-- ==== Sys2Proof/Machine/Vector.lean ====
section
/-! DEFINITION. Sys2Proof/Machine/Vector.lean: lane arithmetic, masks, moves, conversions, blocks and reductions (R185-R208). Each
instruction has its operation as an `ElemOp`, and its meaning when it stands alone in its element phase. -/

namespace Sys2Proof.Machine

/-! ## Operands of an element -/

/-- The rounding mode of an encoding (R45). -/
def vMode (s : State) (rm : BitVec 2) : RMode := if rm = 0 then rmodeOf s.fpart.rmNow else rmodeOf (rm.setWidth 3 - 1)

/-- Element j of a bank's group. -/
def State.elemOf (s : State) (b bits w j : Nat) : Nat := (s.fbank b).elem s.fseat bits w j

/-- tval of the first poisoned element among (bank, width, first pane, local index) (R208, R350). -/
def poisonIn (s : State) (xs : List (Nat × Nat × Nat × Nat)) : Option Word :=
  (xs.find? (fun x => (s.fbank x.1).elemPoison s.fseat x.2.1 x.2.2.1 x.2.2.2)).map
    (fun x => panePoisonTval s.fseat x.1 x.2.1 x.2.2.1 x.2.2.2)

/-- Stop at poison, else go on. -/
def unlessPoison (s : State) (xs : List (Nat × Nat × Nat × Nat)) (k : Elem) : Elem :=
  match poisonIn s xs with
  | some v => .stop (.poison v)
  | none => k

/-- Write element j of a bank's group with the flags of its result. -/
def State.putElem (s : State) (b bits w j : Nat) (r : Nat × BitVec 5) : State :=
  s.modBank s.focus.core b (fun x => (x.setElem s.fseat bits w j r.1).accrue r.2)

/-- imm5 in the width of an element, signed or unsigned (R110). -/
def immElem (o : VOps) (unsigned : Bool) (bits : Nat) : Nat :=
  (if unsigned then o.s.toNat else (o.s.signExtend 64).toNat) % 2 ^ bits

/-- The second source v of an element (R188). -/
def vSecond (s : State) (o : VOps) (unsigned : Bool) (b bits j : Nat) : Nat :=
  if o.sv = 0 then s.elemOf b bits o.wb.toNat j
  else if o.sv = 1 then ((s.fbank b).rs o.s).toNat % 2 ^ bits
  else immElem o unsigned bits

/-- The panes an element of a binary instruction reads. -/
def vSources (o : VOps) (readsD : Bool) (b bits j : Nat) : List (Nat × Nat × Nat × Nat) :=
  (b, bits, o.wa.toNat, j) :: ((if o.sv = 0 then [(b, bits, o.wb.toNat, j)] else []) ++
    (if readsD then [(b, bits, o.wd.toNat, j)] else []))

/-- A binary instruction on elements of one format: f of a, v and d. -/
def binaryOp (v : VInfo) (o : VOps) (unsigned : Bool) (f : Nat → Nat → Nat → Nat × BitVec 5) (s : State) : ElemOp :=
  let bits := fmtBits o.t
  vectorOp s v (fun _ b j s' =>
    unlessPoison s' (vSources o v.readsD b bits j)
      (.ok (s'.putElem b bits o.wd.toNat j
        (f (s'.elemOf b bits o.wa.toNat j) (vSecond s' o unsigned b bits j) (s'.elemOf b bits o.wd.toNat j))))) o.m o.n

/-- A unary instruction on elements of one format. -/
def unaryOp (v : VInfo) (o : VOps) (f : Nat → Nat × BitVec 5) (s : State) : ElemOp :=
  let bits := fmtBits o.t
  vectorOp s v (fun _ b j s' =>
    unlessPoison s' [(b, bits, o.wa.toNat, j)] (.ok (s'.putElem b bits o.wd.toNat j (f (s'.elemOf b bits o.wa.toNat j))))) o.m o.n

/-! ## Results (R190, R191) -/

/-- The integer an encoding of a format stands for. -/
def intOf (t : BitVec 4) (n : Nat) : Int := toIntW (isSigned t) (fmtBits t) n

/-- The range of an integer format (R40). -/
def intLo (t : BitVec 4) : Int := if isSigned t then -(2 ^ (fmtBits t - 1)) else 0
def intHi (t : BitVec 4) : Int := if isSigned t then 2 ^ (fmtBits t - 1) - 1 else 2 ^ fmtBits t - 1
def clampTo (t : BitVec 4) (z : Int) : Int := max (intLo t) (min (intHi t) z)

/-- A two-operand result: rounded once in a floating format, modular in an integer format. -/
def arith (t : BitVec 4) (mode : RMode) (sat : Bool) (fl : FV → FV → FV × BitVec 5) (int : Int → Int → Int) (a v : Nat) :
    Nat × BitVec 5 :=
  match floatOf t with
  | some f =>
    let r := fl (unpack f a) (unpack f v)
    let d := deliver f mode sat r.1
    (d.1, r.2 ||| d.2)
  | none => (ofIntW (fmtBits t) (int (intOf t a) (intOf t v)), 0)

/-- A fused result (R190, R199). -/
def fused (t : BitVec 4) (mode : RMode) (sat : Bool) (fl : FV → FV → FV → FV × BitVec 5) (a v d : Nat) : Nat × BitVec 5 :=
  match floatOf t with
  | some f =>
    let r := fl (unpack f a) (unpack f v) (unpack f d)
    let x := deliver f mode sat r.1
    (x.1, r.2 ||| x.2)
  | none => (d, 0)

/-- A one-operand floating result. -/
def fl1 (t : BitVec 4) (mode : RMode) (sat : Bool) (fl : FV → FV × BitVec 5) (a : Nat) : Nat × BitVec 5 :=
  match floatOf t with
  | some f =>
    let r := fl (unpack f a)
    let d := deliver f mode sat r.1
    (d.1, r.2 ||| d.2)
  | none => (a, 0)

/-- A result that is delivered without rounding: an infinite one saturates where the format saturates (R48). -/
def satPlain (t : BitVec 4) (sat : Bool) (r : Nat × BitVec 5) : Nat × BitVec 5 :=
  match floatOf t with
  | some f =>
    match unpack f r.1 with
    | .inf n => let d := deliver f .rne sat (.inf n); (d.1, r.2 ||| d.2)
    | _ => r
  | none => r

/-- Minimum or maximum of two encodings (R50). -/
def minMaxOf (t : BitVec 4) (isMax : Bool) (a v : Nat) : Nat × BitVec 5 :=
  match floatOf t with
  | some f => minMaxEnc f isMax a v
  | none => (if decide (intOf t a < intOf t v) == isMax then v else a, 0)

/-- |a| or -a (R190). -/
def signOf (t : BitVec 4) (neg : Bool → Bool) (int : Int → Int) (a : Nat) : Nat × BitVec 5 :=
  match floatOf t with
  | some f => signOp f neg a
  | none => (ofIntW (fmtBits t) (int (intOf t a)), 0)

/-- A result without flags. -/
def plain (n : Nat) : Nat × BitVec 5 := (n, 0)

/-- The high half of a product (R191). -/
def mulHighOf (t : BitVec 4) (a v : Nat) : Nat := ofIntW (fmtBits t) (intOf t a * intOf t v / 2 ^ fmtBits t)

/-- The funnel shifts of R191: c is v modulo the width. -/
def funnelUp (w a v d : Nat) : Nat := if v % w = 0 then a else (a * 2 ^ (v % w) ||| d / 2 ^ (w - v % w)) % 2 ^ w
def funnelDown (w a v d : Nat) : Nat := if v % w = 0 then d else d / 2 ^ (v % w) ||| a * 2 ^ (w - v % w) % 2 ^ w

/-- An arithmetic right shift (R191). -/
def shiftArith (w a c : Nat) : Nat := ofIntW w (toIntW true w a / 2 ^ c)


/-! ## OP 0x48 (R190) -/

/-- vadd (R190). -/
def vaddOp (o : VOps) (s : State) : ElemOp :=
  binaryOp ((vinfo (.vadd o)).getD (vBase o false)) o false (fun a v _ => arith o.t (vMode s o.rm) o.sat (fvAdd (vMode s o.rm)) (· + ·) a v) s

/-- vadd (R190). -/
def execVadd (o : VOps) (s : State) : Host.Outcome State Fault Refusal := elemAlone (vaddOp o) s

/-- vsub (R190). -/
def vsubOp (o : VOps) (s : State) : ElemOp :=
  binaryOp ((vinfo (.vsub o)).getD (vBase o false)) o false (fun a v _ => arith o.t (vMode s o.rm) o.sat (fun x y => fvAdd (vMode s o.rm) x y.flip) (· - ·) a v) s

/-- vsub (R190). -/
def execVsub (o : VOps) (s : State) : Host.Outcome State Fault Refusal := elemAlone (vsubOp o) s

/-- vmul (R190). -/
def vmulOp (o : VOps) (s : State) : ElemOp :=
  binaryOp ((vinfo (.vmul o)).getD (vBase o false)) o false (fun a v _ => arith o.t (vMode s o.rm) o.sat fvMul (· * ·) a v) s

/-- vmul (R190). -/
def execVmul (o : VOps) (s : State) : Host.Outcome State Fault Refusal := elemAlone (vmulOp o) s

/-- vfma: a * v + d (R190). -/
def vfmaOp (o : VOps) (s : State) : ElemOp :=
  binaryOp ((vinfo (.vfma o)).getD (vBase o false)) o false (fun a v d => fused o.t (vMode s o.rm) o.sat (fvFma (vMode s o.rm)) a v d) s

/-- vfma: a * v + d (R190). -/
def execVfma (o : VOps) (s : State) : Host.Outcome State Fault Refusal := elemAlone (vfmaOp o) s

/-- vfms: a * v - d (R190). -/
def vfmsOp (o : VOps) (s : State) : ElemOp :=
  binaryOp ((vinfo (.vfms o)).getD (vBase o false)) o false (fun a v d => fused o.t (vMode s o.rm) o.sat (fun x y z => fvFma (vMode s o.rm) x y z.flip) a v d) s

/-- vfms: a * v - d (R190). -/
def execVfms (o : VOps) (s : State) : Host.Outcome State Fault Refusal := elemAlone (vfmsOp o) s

————————

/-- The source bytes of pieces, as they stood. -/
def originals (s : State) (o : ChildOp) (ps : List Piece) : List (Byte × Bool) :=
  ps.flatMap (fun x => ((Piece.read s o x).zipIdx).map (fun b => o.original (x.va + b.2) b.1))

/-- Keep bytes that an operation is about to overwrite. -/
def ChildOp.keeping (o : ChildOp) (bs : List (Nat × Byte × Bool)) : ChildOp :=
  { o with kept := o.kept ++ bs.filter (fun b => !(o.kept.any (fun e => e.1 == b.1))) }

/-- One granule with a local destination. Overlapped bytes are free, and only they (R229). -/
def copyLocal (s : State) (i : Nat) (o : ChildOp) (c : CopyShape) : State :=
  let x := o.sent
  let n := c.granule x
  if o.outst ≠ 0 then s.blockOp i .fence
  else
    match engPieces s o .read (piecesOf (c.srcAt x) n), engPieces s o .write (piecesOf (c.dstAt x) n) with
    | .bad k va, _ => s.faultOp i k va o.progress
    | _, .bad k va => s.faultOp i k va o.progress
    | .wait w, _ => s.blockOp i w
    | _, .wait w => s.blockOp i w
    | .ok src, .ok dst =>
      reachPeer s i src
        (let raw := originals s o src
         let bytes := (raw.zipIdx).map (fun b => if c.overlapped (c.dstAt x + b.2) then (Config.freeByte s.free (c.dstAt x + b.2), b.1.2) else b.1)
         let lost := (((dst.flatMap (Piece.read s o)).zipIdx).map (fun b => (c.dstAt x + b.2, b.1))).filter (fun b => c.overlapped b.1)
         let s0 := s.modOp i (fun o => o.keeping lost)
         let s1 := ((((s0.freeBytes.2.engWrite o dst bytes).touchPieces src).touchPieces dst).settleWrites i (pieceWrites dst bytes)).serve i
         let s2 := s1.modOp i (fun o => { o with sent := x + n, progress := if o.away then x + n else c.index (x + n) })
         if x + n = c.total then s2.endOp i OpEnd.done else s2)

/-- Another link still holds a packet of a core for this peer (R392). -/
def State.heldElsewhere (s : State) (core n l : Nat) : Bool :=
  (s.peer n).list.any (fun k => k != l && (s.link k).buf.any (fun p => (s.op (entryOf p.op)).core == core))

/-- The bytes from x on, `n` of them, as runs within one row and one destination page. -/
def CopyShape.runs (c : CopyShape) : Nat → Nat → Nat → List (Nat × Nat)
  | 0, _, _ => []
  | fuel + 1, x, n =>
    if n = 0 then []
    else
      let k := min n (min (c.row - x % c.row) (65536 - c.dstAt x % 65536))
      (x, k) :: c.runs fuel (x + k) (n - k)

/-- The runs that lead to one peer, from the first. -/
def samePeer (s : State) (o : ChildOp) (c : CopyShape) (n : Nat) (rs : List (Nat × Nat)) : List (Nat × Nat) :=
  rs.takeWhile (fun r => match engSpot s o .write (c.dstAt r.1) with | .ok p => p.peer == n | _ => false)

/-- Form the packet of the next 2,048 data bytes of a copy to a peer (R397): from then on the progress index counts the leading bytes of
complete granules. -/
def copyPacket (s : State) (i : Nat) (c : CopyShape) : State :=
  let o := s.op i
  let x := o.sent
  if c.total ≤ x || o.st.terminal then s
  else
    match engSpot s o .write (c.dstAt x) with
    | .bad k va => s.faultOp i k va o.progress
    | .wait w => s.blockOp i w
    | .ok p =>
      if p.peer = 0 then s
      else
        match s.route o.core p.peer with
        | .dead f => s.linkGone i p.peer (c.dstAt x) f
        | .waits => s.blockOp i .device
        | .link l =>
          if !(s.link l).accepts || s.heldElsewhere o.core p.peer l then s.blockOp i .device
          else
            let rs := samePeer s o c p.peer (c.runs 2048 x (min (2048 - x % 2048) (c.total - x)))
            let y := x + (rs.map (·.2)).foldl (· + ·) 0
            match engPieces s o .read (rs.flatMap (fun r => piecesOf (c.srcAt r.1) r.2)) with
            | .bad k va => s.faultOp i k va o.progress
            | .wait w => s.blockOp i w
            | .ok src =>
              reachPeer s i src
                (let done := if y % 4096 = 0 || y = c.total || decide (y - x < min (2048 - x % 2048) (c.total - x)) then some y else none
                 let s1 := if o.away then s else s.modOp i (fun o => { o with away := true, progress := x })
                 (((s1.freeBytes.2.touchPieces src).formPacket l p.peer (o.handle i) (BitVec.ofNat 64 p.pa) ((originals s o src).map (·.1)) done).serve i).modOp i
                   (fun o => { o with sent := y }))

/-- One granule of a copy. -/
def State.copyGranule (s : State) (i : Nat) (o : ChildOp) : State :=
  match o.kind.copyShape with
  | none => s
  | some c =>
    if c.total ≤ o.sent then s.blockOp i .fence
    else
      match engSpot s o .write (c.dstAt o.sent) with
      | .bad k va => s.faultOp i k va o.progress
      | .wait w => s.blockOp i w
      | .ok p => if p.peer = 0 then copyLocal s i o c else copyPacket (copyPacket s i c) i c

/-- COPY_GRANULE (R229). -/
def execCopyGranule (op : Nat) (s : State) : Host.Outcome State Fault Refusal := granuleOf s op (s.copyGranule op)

————————

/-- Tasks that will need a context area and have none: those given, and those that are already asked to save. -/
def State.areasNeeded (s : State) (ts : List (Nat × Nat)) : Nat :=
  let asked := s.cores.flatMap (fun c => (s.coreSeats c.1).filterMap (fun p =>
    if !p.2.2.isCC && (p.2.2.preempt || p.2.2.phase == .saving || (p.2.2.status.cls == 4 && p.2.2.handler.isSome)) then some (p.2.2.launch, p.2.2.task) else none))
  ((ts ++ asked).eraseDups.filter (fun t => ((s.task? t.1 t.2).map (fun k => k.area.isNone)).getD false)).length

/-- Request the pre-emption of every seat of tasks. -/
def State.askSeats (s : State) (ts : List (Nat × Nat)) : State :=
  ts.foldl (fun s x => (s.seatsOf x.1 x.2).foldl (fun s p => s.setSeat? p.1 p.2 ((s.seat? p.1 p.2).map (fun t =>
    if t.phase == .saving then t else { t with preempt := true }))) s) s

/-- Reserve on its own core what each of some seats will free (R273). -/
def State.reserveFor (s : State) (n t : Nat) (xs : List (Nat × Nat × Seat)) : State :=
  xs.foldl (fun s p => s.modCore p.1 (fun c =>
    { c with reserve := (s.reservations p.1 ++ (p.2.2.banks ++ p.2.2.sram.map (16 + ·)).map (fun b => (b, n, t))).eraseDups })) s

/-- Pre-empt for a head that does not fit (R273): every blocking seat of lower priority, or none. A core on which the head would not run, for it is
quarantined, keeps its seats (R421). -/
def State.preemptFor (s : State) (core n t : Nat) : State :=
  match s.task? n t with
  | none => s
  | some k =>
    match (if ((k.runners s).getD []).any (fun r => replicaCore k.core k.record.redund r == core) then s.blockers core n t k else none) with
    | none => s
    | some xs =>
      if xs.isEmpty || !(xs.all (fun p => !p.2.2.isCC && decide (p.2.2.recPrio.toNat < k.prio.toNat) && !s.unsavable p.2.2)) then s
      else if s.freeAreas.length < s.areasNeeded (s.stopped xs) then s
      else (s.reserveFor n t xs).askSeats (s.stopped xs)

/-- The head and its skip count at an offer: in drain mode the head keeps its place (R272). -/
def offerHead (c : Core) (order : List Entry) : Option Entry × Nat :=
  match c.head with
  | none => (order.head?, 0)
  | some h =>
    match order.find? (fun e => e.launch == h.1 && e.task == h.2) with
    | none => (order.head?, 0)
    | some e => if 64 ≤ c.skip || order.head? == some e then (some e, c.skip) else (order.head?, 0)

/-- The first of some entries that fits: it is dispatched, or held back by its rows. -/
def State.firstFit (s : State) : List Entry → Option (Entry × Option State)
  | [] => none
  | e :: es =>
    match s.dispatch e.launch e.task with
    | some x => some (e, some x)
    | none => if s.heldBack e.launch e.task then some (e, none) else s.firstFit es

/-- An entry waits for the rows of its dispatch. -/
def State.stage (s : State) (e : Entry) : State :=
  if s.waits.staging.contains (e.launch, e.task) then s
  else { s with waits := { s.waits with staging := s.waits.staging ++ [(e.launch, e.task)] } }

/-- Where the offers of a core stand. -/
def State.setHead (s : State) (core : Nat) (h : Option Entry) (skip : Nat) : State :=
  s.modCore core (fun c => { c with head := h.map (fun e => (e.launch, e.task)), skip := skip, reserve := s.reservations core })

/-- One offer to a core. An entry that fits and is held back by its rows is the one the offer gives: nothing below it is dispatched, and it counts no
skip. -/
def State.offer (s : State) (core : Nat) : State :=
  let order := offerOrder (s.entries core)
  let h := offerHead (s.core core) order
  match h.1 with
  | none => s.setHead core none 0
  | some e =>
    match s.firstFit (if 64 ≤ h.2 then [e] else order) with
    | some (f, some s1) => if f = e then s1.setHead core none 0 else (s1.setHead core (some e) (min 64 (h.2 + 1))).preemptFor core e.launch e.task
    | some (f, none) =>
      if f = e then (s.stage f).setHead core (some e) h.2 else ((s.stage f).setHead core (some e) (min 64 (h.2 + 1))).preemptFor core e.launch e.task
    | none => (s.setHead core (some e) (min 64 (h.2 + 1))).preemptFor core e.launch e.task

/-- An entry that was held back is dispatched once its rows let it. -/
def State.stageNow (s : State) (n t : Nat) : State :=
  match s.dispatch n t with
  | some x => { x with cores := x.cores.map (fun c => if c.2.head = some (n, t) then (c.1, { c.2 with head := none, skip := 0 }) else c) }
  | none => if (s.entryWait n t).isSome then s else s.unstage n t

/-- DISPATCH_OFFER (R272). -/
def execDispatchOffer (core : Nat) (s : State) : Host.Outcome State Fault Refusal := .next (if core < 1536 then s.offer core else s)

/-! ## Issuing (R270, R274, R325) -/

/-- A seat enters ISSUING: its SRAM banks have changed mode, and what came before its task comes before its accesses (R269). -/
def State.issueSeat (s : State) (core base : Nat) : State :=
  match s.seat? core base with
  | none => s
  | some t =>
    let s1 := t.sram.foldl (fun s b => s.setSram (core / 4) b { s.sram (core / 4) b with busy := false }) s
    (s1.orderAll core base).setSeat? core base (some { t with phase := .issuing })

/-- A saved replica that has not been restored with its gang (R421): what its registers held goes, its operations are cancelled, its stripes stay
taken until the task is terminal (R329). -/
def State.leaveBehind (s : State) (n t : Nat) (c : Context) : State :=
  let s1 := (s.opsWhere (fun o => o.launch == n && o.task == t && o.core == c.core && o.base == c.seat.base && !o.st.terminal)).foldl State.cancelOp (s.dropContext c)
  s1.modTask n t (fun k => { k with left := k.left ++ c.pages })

————————

Using the data above, extract exactly the lines from the one that holds "else s.firstFit es" to the one that holds "def State.setHead (s", both ends included, and no others.

WRITTEN RESPONSE
    | none => if s.heldBack e.launch e.task then some (e, none) else s.firstFit es

/-- An entry waits for the rows of its dispatch. -/
def State.stage (s : State) (e : Entry) : State :=
  if s.waits.staging.contains (e.launch, e.task) then s
  else { s with waits := { s.waits with staging := s.waits.staging ++ [(e.launch, e.task)] } }

/-- Where the offers of a core stand. -/
def State.setHead (s : State) (core : Nat) (h : Option Entry) (skip : Nat) : State :=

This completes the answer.